EFs induced phosphorylation of Caveolin-1, which is required for electrotaxis

Given the importance of Cav-1 in cancer invasion [20] and the observation that Cav-1 expression was much higher in H1650-M3 cells than was seen in H1650 cells (Supplementary Figure 2), we next investigated whether Cav-1 was involved in electrotaxis of lung cancer cells. An EF of 100 mV/mm for 2 hrs increased the phosphorylation of Cav-1 (Tyr14) in H1650-M3 cells, without markedly altering the expression of Cav-1 as shown by immunofluorescence staining (Figure 4A). Western blot results further demonstrated that the expression of phosphorylated Cav-1 (Tyr14) was enhanced by EF stimulation in a time-dependent manner, while the protein expression of total Cav-1 remained unaltered (Figure 4B). EF stimulation had little effect on the expression of phosphorylated Cav-1 (Supplementary Figure 3). These results suggested that Cav-1 was activated by EF stimulation in H1650-M3 cells.

We next investigated the requirement of Cav-1 in regulating H1650-M3 electrotaxis by short hairpin RNA (shRNA) knock-down of its expression. H1650-M3 cells were transfected with either control shRNA or vector containing shRNA targeting Cav-1. Western blot analysis confirmed that the expression of either phosphorylated or total Cav-1 was nearly abolished in Cav-1 knock-down cells (Figure 4E). When subjected to an EF, cells transfected with control shRNA remained as highly electrotactic as that of the parental H1650-M3 cells, with directional migration to the cathode. However, shRNA knock-down of Cav-1 triggered a significantly reduced electrotactic response (Figure 4C and 4D, Supplementary Movie 3).
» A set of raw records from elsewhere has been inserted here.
theorem inv_repairRow {P : State → Prop} {s : State} {tier off : Nat} {possible : Bool} (hc : Closed 0xEE06 P) (hk0 : P s) :
    P (State.repairRow s tier off possible) := by
  unfold State.repairRow
  try dsimp only
  repeat' first
    | with_reducible assumption | exact hc.mono rfl | with_reducible apply inv_upSpine | with_reducible apply inv_logRepair
    | with_reducible apply inv_fault | with_reducible apply inv_syncRepairs | with_reducible apply inv_bump
    | with_reducible apply inv_setFld | with_reducible refine inv_ite ?_ ?_ | with_reducible refine inv_ite_fst ?_ ?_
    | with_reducible refine inv_ite_snd ?_ ?_ | split | intro

theorem inv_reprobe {P : State → Prop} {s : State} {p : Nat} (hc : Closed 0x4402 P) (hk0 : P s) :
    P (State.reprobe s p) := by
  unfold State.reprobe
  try dsimp only
  repeat' first
    | with_reducible assumption | exact hc.mono rfl | with_reducible apply inv_upFab | with_reducible apply inv_setFlows
    | with_reducible apply inv_sendFrame | with_reducible refine inv_foldl ?_ ?_ | with_reducible refine inv_foldl_fst ?_ ?_
    | with_reducible refine inv_ite ?_ ?_ | with_reducible refine inv_ite_fst ?_ ?_ | with_reducible refine inv_ite_snd ?_ ?_
    | with_reducible refine inv_roomForFlow ?_ ?_ (by with_reducible assumption) | split | intro

theorem inv_restartDone {P : State → Prop} {s : State} {c : Nat} {digestOk : Bool} (hc : Closed 0xEF9F P) (hk0 : P s) :
    P (State.restartDone s c digestOk) := by
  unfold State.restartDone
  try dsimp only
  repeat' first
    | with_reducible assumption | exact hc.mono rfl | with_reducible apply inv_failCore | with_reducible apply inv_event
    | with_reducible apply inv_settle | with_reducible apply inv_setFld | with_reducible refine inv_ite ?_ ?_
    | with_reducible refine inv_ite_fst ?_ ?_ | with_reducible refine inv_ite_snd ?_ ?_ | split | intro

theorem inv_resume {P : State → Prop} {s : State} {h : Option Nat} (hc : Closed 0xEF9F P) (hk0 : P s) :
    P (State.resume s h) := by
  unfold State.resume
  try dsimp only
  repeat' first
    | with_reducible assumption | exact hc.mono rfl | with_reducible apply inv_runCmd | split | intro

theorem inv_syncWays {P : State → Prop} {s : State} {sl : Nat} (hc : Closed 0x2 P) (hk0 : P s) :
    P (State.syncWays s sl) := by
  unfold State.syncWays
  try dsimp only
  repeat' first
    | with_reducible assumption | exact hc.mono rfl | with_reducible apply inv_setFld | split | intro

theorem inv_retireWay {P : State → Prop} {s : State} {sl w : Nat} (hc : Closed 0xEE06 P) (hk0 : P s) :
    P (State.retireWay s sl w) := by
  unfold State.retireWay
  try dsimp only
  repeat' first
    | with_reducible assumption | exact hc.mono rfl | with_reducible apply inv_syncWays | with_reducible apply inv_upSlice
    | with_reducible apply inv_emptyWay | with_reducible apply inv_fault | with_reducible apply inv_setFld
    | with_reducible refine inv_ite ?_ ?_ | with_reducible refine inv_ite_fst ?_ ?_ | with_reducible refine inv_ite_snd ?_ ?_ | split
    | intro

theorem inv_writeRollback {P : State → Prop} {s : State} {prev : Nat} (hc : Closed 0x2000 P) (hk0 : P s) :
    P (State.writeRollback s prev) := by
  unfold State.writeRollback
  try dsimp only
  repeat' first
    | with_reducible assumption | exact hc.mono rfl | with_reducible apply inv_writeBootRec | split | intro

theorem inv_romRecord {P : State → Prop} {s : State} (hc : Closed 0x2000 P) (hk0 : P s) :
    P (State.romRecord s).1 := by
  unfold State.romRecord
  try dsimp only
  repeat' first
    | with_reducible assumption | exact hc.mono rfl | with_reducible apply inv_writeRollback | with_reducible apply inv_writeBootRec
    | with_reducible refine inv_ite ?_ ?_ | with_reducible refine inv_ite_fst ?_ ?_ | with_reducible refine inv_ite_snd ?_ ?_ | split
    | intro

theorem inv_rom {P : State → Prop} {s : State} (hc : Closed 0x1FE07 P) (h : P s) : P s.rom := by
  unfold State.rom
  dsimp only
  split
  · exact inv_bootSlot (hc.mono rfl) (inv_romRecord (hc.mono rfl) h)
  · split
    · exact inv_bootSlot (hc.mono rfl) (inv_writeRollback (hc.mono rfl) (inv_romRecord (hc.mono rfl) h))
    · exact hc.life rfl _ _ (fun _ => Nat.le_refl _) (inv_romRecord (hc.mono rfl) h)

theorem inv_rotate {P : State → Prop} {s : State} {sl : Nat} {pass : Bool} (hc : Closed 0xEE06 P) (hk0 : P s) :
    P (State.rotate s sl pass) := by
  unfold State.rotate
  try dsimp only
  repeat' first
    | with_reducible assumption | exact hc.mono rfl | with_reducible apply inv_syncWays | with_reducible apply inv_upSlice
    | with_reducible apply inv_emptyWay | with_reducible apply inv_fault | with_reducible refine inv_ite ?_ ?_
    | with_reducible refine inv_ite_fst ?_ ?_ | with_reducible refine inv_ite_snd ?_ ?_ | split | intro

theorem inv_rowCacheError {P : State → Prop} {s : State} {sl st w : Nat} {e : SramError} (hc : Closed 0x202 P) (hk0 : P s) :
    P (State.rowCacheError s sl st w e) := by
  unfold State.rowCacheError
  try dsimp only
  repeat' first
    | with_reducible assumption | exact hc.mono rfl | with_reducible apply inv_dropLines | with_reducible apply inv_fetch
    | with_reducible apply inv_setWay | with_reducible apply inv_bump | with_reducible refine inv_ite ?_ ?_
    | with_reducible refine inv_ite_fst ?_ ?_ | with_reducible refine inv_ite_snd ?_ ?_ | split | intro

theorem inv_rtoExpired {P : State → Prop} {s : State} {p l : Nat} (hc : Closed 0x4402 P) (hk0 : P s) :
    P (State.rtoExpired s p l) := by
  unfold State.rtoExpired
  try dsimp only
  repeat' first
    | with_reducible assumption | exact hc.mono rfl | with_reducible apply inv_resendFlow | with_reducible apply inv_upFlow
    | with_reducible refine inv_ite ?_ ?_ | with_reducible refine inv_ite_fst ?_ ?_ | with_reducible refine inv_ite_snd ?_ ?_ | split
    | intro

theorem inv_runAs {P : State → Prop} {s : State} {h : Handle} {ok : Nat → Bool} {f : State → Nat → State} (hc : Closed 0x0 P) (hk0 : P s) (hf_f : ∀ y0 y1, P y0 → P (f y0 y1)) :
    P (State.runAs s h ok f) := by
  unfold State.runAs
  try dsimp only
  repeat' first
    | with_reducible assumption | with_reducible apply hf_f | with_reducible refine inv_ite ?_ ?_ | with_reducible refine inv_ite_fst ?_ ?_
    | with_reducible refine inv_ite_snd ?_ ?_ | split | intro

theorem inv_sampleTelemetry {P : State → Prop} {s : State} {power : Nat} (hc : Closed 0x8003 P) (hk0 : P s) :
    P (State.sampleTelemetry s power) := by
  unfold State.sampleTelemetry
  try dsimp only
  repeat' first
    | with_reducible assumption | exact hc.mono rfl | with_reducible apply inv_upSpine | with_reducible apply inv_draw
    | with_reducible apply inv_setFld | split | intro

theorem inv_scrubWord {P : State → Prop} {s : State} {tier : Nat} {found : Option ReadError} (hc : Closed 0xEF9F P) (hk0 : P s) :
    P (State.scrubWord s tier found) := by
  unfold State.scrubWord
  try dsimp only
  repeat' first
    | with_reducible assumption | exact hc.mono rfl | with_reducible apply inv_upSpine | with_reducible apply inv_readError
    | with_reducible refine inv_ite ?_ ?_ | with_reducible refine inv_ite_fst ?_ ?_ | with_reducible refine inv_ite_snd ?_ ?_ | split
    | intro

theorem inv_selfTested {P : State → Prop} {s : State} {r : MbistResult} (hc : Closed 0xEE07 P) (hk0 : P s) :
    P (State.selfTested s r) := by
  unfold State.selfTested
  try dsimp only
  repeat' first
    | with_reducible assumption | exact hc.mono rfl | with_reducible apply inv_setReg | with_reducible apply inv_upCtl
    | with_reducible apply inv_mdDisable | with_reducible apply inv_tryValid | with_reducible apply inv_emptyWay
    | with_reducible apply inv_fault | with_reducible apply inv_setFld | with_reducible refine inv_foldl ?_ ?_
    | with_reducible refine inv_foldl_fst ?_ ?_ | with_reducible refine inv_ite ?_ ?_ | with_reducible refine inv_ite_fst ?_ ?_
    | with_reducible refine inv_ite_snd ?_ ?_ | exact fun _ => Nat.le_refl _ | exact fun _ => Nat.le_max_left _ _
    | exact fun _ => Or.inl rfl | exact fun _ => Or.inr rfl | split | intro

theorem inv_setRefuseAll {P : State → Prop} {s : State} {temp : Nat} (hc : Closed 0x2 P) (hk0 : P s) :
    P (State.setRefuseAll s temp) := by
  unfold State.setRefuseAll
  try dsimp only
  repeat' first
    | with_reducible assumption | exact hc.mono rfl | with_reducible apply inv_setFld | with_reducible refine inv_ite ?_ ?_
    | with_reducible refine inv_ite_fst ?_ ?_ | with_reducible refine inv_ite_snd ?_ ?_ | split | intro

theorem inv_shotDown {P : State → Prop} {s : State} (hc : Closed 0xEF9F P) (hk0 : P s) :
    P (State.shotDown s) := by
  unfold State.shotDown
  try dsimp only
  repeat' first
    | with_reducible assumption | exact hc.mono rfl | with_reducible apply inv_upTu | with_reducible apply inv_drainShoots
    | with_reducible apply inv_settle | with_reducible refine inv_ite ?_ ?_ | with_reducible refine inv_ite_fst ?_ ?_
    | with_reducible refine inv_ite_snd ?_ ?_ | split | intro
Concordantly, enhanced phosphorylation of Cav-1 under an EF was observed in both parental H1650-M3 cells and in cells with control shRNA, while knock-down of Cav-1 abolished EF-induced Cav-1 activation (Figure 4E). Taken together, our data indicated that activation of Cav-1 is required for electrotaxis of H1650-M3 cells.
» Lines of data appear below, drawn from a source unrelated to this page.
end Sys2Proof.Machine
end

section
/-! PROOFS. The acknowledgement of an add clears the adds that it answers from the journal (06 R249). -/

namespace Sys2Proof.Machine

-- The journal

/-- Erasing one by one what a list holds of a kind leaves the others, in their order. -/
theorem foldl_erase_filter {α : Type} [BEq α] [LawfulBEq α] (p : α → Bool) (l kept : List α) (apart : ∀ x ∈ kept, p x = false) :
    (l.filter p).foldl List.erase (kept ++ l) = kept ++ l.filter (fun x => !p x) := by
  induction l generalizing kept with
  | nil => simp
  | cons x xs ih =>
    cases hp : p x with
    | true =>
      have new : x ∉ kept := fun mem => by simp [apart x mem] at hp
      simp [hp, List.erase_append_right _ new, ih kept apart]
    | false =>
      have step := ih (kept ++ [x]) (by simpa [or_imp, forall_and, hp] using apart)
      simpa [hp] using step

theorem mem_updFirst {α : Type} {p : α → Bool} {f : α → α} {l : List α} {y : α} (mem : y ∈ updFirst p f l) :
    ∃ x ∈ l, y = x ∨ y = f x := by
  induction l with
  | nil => simp [updFirst] at mem
  | cons x xs ih =>
    unfold updFirst at mem
    split at mem
    · rcases List.mem_cons.1 mem with rfl | rest
      · exact ⟨x, List.mem_cons_self, .inr rfl⟩
      · exact ⟨y, List.mem_cons_of_mem _ rest, .inl rfl⟩
    · rcases List.mem_cons.1 mem with rfl | rest
      · exact ⟨y, List.mem_cons_self, .inl rfl⟩
      · obtain ⟨z, old, same⟩ := ih rest
        exact ⟨z, List.mem_cons_of_mem _ old, same⟩

/-- What an acknowledgement without drops does to one of its adds that no wait holds: it leaves the journal, with its findings for the command. -/
theorem State.clearEntry_plain (s : State) (src findings : Nat) {e : JEntry} (free : e.wait = none) :
    s.clearEntry src findings [] e =
      (s.upTab fun t => { t with journal := t.journal.erase e }).upCmd e.handle
        (fun c => { c with flags := c.flags ||| findings, events := c.events ++ [] }) := by
  unfold State.clearEntry
  simp only [lookupBy, free]

/-- A state from which adds have been cleared: the tables differ in the journal, and the commands in what they report. -/
structure Cleared (l : List JEntry) (s u : State) : Prop where
  tab : u.tab = { s.tab with journal := l.foldl List.erase s.tab.journal }
  phases : ∀ d ∈ u.cmds, ∃ c ∈ s.cmds, d.phase = c.phase
  parts : OnlyParts [.cmds, .tab] s u

theorem State.clearEntry_cleared (s : State) (src findings : Nat) {e : JEntry} (free : e.wait = none) :
    Cleared [e] s (s.clearEntry src findings [] e) := by
  rw [State.clearEntry_plain s src findings free]
  refine ⟨rfl, fun d mem => ?_, inv_upCmd (only_closed s (by decide)) (inv_upTab (only_closed s (by decide)) (onlyParts_refl _ s))⟩
  obtain ⟨c, old, rfl | rfl⟩ := mem_updFirst mem
  · exact ⟨d, old, rfl⟩
  · exact ⟨c, old, rfl⟩

theorem State.clearEntries_cleared (src findings : Nat) (l : List JEntry) (free : ∀ e ∈ l, e.wait = none) (s : State) :
    Cleared l s (l.foldl (fun s e => s.clearEntry src findings [] e) s) := by
  induction l generalizing s with
  | nil => exact ⟨rfl, fun d mem => ⟨d, mem, rfl⟩, onlyParts_refl _ s⟩
  | cons e l ih =>
    have first := s.clearEntry_cleared src findings (free e List.mem_cons_self)
    have rest := ih (fun x mem => free x (List.mem_cons_of_mem _ mem)) (s.clearEntry src findings [] e)
    refine ⟨?_, fun d mem => ?_, onlyParts_trans first.parts rest.parts⟩
    · rw [List.foldl_cons, rest.tab, first.tab]
      rfl
    · obtain ⟨c, mid, phase⟩ := rest.phases d mem
      obtain ⟨b, old, phase'⟩ := first.phases c mid
      exact ⟨b, old, phase.trans phase'⟩

theorem quiet_of_cleared {l : List JEntry} {s u : State} (cleared : Cleared l s u) (quiet : Quiet s) : Quiet u := by
  have fab := cleared.parts.fab.resolve_left (by decide)
  have spine := cleared.parts.spine.resolve_left (by decide)
  refine ⟨fun d mem => ?_, ?_, ?_, ?_, fab ▸ quiet.lb, spine ▸ quiet.notify⟩
  · obtain ⟨c, old, phase⟩ := cleared.phases d mem
    exact phase ▸ quiet.cmds c old
  · rw [cleared.tab]; exact quiet.ops
  · rw [cleared.tab]; exact quiet.owed
  · rw [cleared.tab]; exact quiet.carries

theorem State.retryCarries_none {s : State} (none_ : s.tab.carries = []) : s.retryCarries = s := by
  unfold State.retryCarries
  rw [none_]
  rfl

/-- An acknowledgement without drops, of adds that no wait holds. -/
theorem State.recvAddAck_clears {s : State} {src : Nat} {msg : List Byte} {x : Xchg} (found : s.xchg? src (mXid msg) = some x)
    (kind : x.kind = .add) (ok : mStatus msg = 0) (whole : leAt msg 18 2 = 0) :
    s.recvAddAck src msg = ((s.tab.journal.filter fun j => j.xid == x.xid && j.owner == src).foldl
      (fun s e => s.clearEntry src (leAt msg 20 1) [] e) (s.dropXchg x.xid)).retryCarries.syncJournal := by
  have none_ : ackDrops msg = [] := by simp [ackDrops, whole]
  have granted : mStatus msg ≠ sDenied := by rw [ok]; decide
  unfold State.recvAddAck
  rw [found]
  dsimp only
  rw [if_neg (by simp [kind]), if_neg granted, none_]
STAT3 activation is required for directional migration of H1650-M3 cells in an EF

Knowing that STAT3 plays an important role in cancer invasion [26, 27], and that Cav-1 controls directional cell migration through STAT3 [20], we next asked whether STAT3 activation was required for EF-directed migration of H1650-M3 cells. Phosphorylated STAT3 was highly expressed in H1650-M3 cells when compared to H1650 cells; however, no significant difference was detected with regard to expression of total STAT3 (Supplementary Figure 2). Immunofluorescence staining showed that pSTAT3 in H1650-M3 cells was significantly enhanced after EF stimulation (Figure 5A). Western blot assay showed that EF activated STAT3 in a time-dependent manner (Figure 5B). To investigate whether STAT3 activation is required for H1650-M3 electrotaxis, we conducted electrotactic analysis in the absence or presence of the STAT3 specific inhibitor Stattic. Pharmacological inhibition of STAT3 triggered a profound reduction in both migration directedness and speed (Figure 5C and 5D, Supplementary Movie 4). Furthermore, inhibition of STAT3 activation abolished EF-induced activation of STAT3 (Figure 5E). The above observation suggested that STAT3 activation plays an essential role in the directional migration of H1650-M3 cells in an EF.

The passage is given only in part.